A novel use of imazapyr-resistant corn was that you could coat the seeds with very low doses of the herbicide, and the corn plant would take up the herbicide in its system as it germinated, without being hurt by it.  This is potentially useful for African farmers struggling with Striga, because when the parasitic witchweed seeds germinate and send their tentacles into the corn roots, the parasite gets killed off by the herbicide.  It's a pretty ingenious innovation called StrigAway, and lots of development agencies are now trying to push the Strigaway system (imazapyr-resistant corn seeds coated in imazapyr herbicide) as the next big scale-up, to varying success

I don't know if Strigaway will take off.  If it does, I would be somewhat pleased because it really is a well-thought technology that can potentially address a huge problem using very low doses of herbicide.  Some people (fairly or not) worry that Strigaway may be part of a larger BASF strategy to gain worldwide market share for its Clearfield products, thus throwing into the mix concerns about that element of coercion that I'd referred to.  Of course, the real long-term solution to fix Striga would be to have longer, diversified rotations incorporating things like peanuts, cassava, beans, cotton, sesame, soy, okra, melons, and any other number of typical African crops into your mix.  These are all non-hosts that slowly wear down the germinating witchweed seeds looking for fresh blood.  Strigaway corn could be a part of such rotations, but shouldn't be the only or the dominant crop. 

So on the one hand I laud the innovation of the inventors of the Strigaway team, but I also recognize that it's in some ways an overly complicated and ultimately unimaginative alternative when compared with the common-sense good husbandry of maintaining diversified, healthy cropping systems.  Beyond this though, my earlier thoughts about proprietary technologies apply here.  Why did/would an herbicide-based Striga control strategy have to limit itself to the proprietary imazapyr herbicide?  There are plenty of other broadleaf herbicides like atrazine and 2,4-D that would potentially control witchweed without hurting the corn.  I've only found one study on the use of seed treatment with these other chemicals to control Striga.  It didn't give promising results, but surely if there were a number of great minds working on this question, they might find an answer, just as the profit-driven BASF researchers did.

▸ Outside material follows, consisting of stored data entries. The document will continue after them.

/-! ## The call stack -/

/-- `F` updates only state that the handler of `i` neither reads nor writes: it commutes with the reads and writes that many
handlers share, and with those of a device if `i` is one of the instructions that reach it (R65). -/
structure OutOfReach (F : State → State) (i : Instr) : Prop where
  mem : ∀ s, (F s).mem = s.mem
  getV : ∀ s x, (F s).getV x = s.getV x
  I : ∀ s, (F s).I = s.I
  pc : ∀ s, (F s).pc = s.pc
  setMem : ∀ s m, F { s with mem := m } = { F s with mem := m }
  setV : ∀ s x v, F (s.setV x v) = (F s).setV x v
  setI : ∀ s w, F (s.setI w) = (F s).setI w
  setPc : ∀ s w, F (s.setPc w) = (F s).setPc w
  takeFault : ∀ s c, F (takeFault c s) = Machine.takeFault c (F s)
  pixel : i.mnemonic = .DRW_Vx__Vy__n → ∀ s j, (F s).pixel j = s.pixel j
  flipPixel : i.mnemonic = .DRW_Vx__Vy__n → ∀ s j h, F (s.flipPixel j h) = (F s).flipPixel j h
  clearPixels : i.mnemonic = .CLS → ∀ s, F s.clearPixels = (F s).clearPixels
  key : i.mnemonic ∈ [.SKP_Vx, .SKNP_Vx, .LD_Vx__K] → ∀ s, (F s).key = s.key
  rnd : i.mnemonic = .RND_Vx__byte → ∀ s, (F s).rnd = s.rnd
  delay : i.mnemonic = .LD_Vx__DT → ∀ s, (F s).DT = s.DT
  setDT : i.mnemonic = .LD_DT__Vx → ∀ s v, F (s.setDT v) = (F s).setDT v
  setST : i.mnemonic = .LD_ST__Vx → ∀ s v, F (s.setST v) = (F s).setST v
  popPc : i.mnemonic = .RET → ∀ s, popPc (F s) = (popPc s).map F
  pushPc : i.mnemonic = .CALL_addr → ∀ s, pushPc (F s) = (pushPc s).map F

theorem settle_comm {F : State → State} (hF : ∀ c s, F (takeFault c s) = takeFault c (F s)) (s t : State)
    (r : Except Fault State) (h : settle s r = .next t) : settle (F s) (r.map F) = .next (F t) := by
  rcases settle_cases s t r h with rfl | ⟨c, rfl, rfl⟩
  · rfl
  · exact congrArg _ (hF c s).symm

section
variable {F : State → State} (hF : OutOfReach F i)
include hF

theorem skipIf_comm (c : Bool) (s : State) : skipIf c (F s) = F (skipIf c s) := by
  cases c
  · rfl
  · rw [skipIf_true, skipIf_true, hF.pc, hF.setPc]

theorem storeBytes_comm (vs : List Byte) (h : settle s (writeBytes s s.I.toNat vs) = .next t) :
    settle (F s) (writeBytes (F s) (F s).I.toNat vs) = .next (F t) := by
  rw [hF.I, writeBytes_comm F hF.mem hF.setMem]
  exact settle_comm (fun c s => hF.takeFault s c) s t _ h

theorem keySkip_comm (x : Reg) (f : Bool → Bool) (hi : i.mnemonic ∈ [.SKP_Vx, .SKNP_Vx, .LD_Vx__K])
    (h : settle s ((selectedKey s x).map (fun down => skipIf (f down) s)) = .next t) :
    settle (F s) ((selectedKey (F s) x).map (fun down => skipIf (f down) (F s))) = .next (F t) := by
  have hk : selectedKey (F s) x = selectedKey s x := by simp only [selectedKey, State.keyDown, hF.getV, hF.key hi]
  have hm : (selectedKey s x).map (fun down => skipIf (f down) (F s)) =
      ((selectedKey s x).map (fun down => skipIf (f down) s)).map F := by
    cases selectedKey s x with
    | ok down => exact congrArg _ (skipIf_comm hF _ s)
    | error c => rfl
  rw [hk, hm]
  exact settle_comm (fun c s => hF.takeFault s c) s t _ h

theorem ldVxK_comm (x : Reg) (hi : i.mnemonic ∈ [.SKP_Vx, .SKNP_Vx, .LD_Vx__K]) (h : exec (.ldVxK x) s = .next t) :
    exec (.ldVxK x) (F s) = .next (F t) := by
  have hk : lowestKey (F s) = lowestKey s := by simp only [lowestKey, State.keyDown, hF.key hi]
  simp only [exec, execLdVxK] at h ⊢
  rw [hk]
  cases hl : lowestKey s with
  | none => rw [hl] at h; injection h with h; rw [← h, hF.setPc, hF.pc]
  | some k => rw [hl] at h; injection h with h; rw [← h, hF.setV]

theorem call_comm (nnn : Addr) (hi : i.mnemonic = .CALL_addr) (h : exec (.call nnn) s = .next t) :
    exec (.call nnn) (F s) = .next (F t) := by
  have hm : (pushPc (F s)).map (fun u => u.setPc (zext16 nnn)) =
      ((pushPc s).map (fun u => u.setPc (zext16 nnn))).map F := by
    rw [hF.pushPc hi]
    cases pushPc s with
    | ok u => exact congrArg _ (hF.setPc u _).symm
    | error c => rfl
  rw [exec, execCall, hm]
  exact settle_comm (fun c s => hF.takeFault s c) s t _ h

end

/-- A handler does the same after an update of state out of its reach, and leaves the update in place. -/
theorem exec_comm {F : State → State} (hF : OutOfReach F i) (h : exec i s = .next t) : exec i (F s) = .next (F t) := by
  have fault := fun c s => hF.takeFault s c
  cases i with
  | ret => rw [exec, execRet, hF.popPc rfl]; exact settle_comm fault s t _ h
  | call nnn => exact call_comm hF nnn rfl h
  | skp x => exact keySkip_comm hF x id (by simp [Instr.mnemonic]) h
  | sknp x => exact keySkip_comm hF x not (by simp [Instr.mnemonic]) h
  | ldVxK x => exact ldVxK_comm hF x (by simp [Instr.mnemonic]) h
  | ldB x => rw [exec, execLdB, hF.getV]; exact storeBytes_comm hF _ h
  | stRegs x => rw [exec, execStRegs, funext (hF.getV s)]; exact storeBytes_comm hF _ h
  | ldRegs x =>
    rw [exec, execLdRegs, hF.I, loadRegs_comm F hF.mem hF.setV]
    exact settle_comm fault s t _ h
  | drw x y n =>
    rw [exec, execDrw, hF.getV, hF.getV, ← hF.setV, drawRows_comm F hF.mem hF.I (hF.pixel rfl) hF.setV (hF.flipPixel rfl)]
    exact settle_comm fault s t _ h
  | seByte | sneByte | seReg | sneReg =>
    injection h with h
    subst h
    simp only [exec, execSeByte, execSneByte, execSeReg, execSneReg, hF.getV, skipIf_comm hF]
  | ldByte | addByte | ldReg | orReg | andReg | xorReg | addReg | subReg | shr | subnReg | shl =>
    injection h with h
    subst h
    simp only [exec, execLdByte, execAddByte, execLdReg, execOrReg, execAndReg, execXorReg, execAddReg, execSubReg, execShr,
      execSubnReg, execShl, subtractInto, ← hF.setV, hF.getV]
  | jp | jpV0 | ldI | addI | ldF | nop =>
    injection h with h
    subst h
    simp only [exec, execJp, execJpV0, execLdI, execAddI, execLdF, execNop, hF.getV, hF.I, hF.setPc, hF.setI]
  | cls => injection h with h; rw [← h, hF.clearPixels rfl]; rfl
  | rnd => injection h with h; rw [← h, hF.setV, exec, execRnd, hF.rnd rfl]
  | ldVxDT => injection h with h; rw [← h, hF.setV, exec, execLdVxDT, hF.delay rfl]
  | ldDTVx => injection h with h; rw [← h, hF.setDT rfl, exec, execLdDTVx, hF.getV]
  | ldSTVx => injection h with h; rw [← h, hF.setST rfl, exec, execLdSTVx, hF.getV]

/-- The call stack and its pointer are out of reach of every handler but those of `CALL` and `RET` (R25, R64). -/
theorem callStack_outOfReach (st : Vector Word 16) (p : Fin 17) (hi : i.mnemonic ∉ [.CALL_addr, .RET]) :
    OutOfReach (fun s => { s with stack := st, sp := p }) i := by
  constructor <;> intros
  case pushPc h _ => simp [h] at hi
  case popPc h _ => simp [h] at hi
  all_goals rfl

/-- Settles O20: the stack is out of the other handlers' reach; `RET` and `CALL` do what `HandlerEffect` lists. -/
theorem callStackIsReachedOnlyByCallAndRet : Obligations.CallStackIsReachedOnlyByCallAndRet := by
  intro i s t h
  refine ⟨fun hi st p => exec_comm (callStack_outOfReach st p hi) h, fun hi => ?_, fun hi k hk => ?_⟩
  · cases effect_of_exec h with
    | call => cases hi
    | _ => rfl
  · cases effect_of_exec h with
    | call nnn hsp => exact Vector.getElem_set_ne hsp k.isLt (Ne.symm hk)
    | _ => rfl

/-! ## The invariant -/

/-- The one slot a handler can write takes the `pc` it found. -/
theorem effect_stack_le (he : HandlerEffect s i t) (hpc : s.pc.toNat ≤ 0x1000)
    (hs : ∀ k : Fin 16, s.stack[k].toNat ≤ 0x1000) (k : Fin 16) : t.stack[k].toNat ≤ 0x1000 := by
  cases he with
  | call nnn hsp =>
    simp only [Fin.getElem_fin, Vector.getElem_set]
    split
    · exact hpc
    · exact hs k
  | _ => exact hs k

theorem effect_wf (he : HandlerEffect s i t) (hm : s.mem.wf) : t.mem.wf := by
  cases he with
  | store m _ hwf => exact hwf hm
  | _ => exact hm

/-- The largest `pc` a completed cycle leaves is that of `JP V0` (R24). -/
theorem step_completed_pc_le (hs : s.status = .running) (h : step s = .next t) (ht : t.status = .running)
    (hst : ∀ k : Fin 16, s.stack[k].toNat ≤ 0x1000) : t.pc.toNat ≤ 0x10FE := by
  have hp := (step_completed_pc hs h ht).1
  rw [programCounterAfterACycle s t hs h ht]
  cases decodeWord s.wordAtPc with
  | ret =>
    change (s.stack.toList.getD (s.sp.val - 1) 0).toNat ≤ 0x10FE
    rw [getD_stack s _ (by omega)]
    exact (hst ⟨s.sp.val - 1, by omega⟩).trans (by decide)
  | jp nnn | call nnn =>
    change nnn.toNat ≤ 0x10FE
    omega
  | jpV0 nnn =>
    change (s.getV 0).toNat + nnn.toNat ≤ 0x10FE
    omega
  | seByte | sneByte | seReg | sneReg | skp | sknp | ldVxK =>
    change s.pc.toNat + ite _ _ _ ≤ 0x10FE
    split <;> omega
  | _ =>
    change s.pc.toNat + 2 ≤ 0x10FE
    omega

Of course a strategy based on these freely-available technologies, much like the FAO's farmer field schools or the Sahel's forest regeneration management, would not bring great profits to any one company, since no one company has rights to those herbicides.  But what if the public sector had put just a little bit of money into research on such possibilities, in order to come up with a totally free-source innovation that could do what Strigaway is doing?  For me, such open-source, non-propietary innovation is the best chance we have of scaling up groundbreaking technologies.  This model of innovation won't make any one company a lot of money, and it won't even be possible for development agencies to track with indicators, and certainly not to take credit for.  But scaling up through organic innovation and sharing processes would create a huge impact in terms of incrementally improving quality of life for lots of people.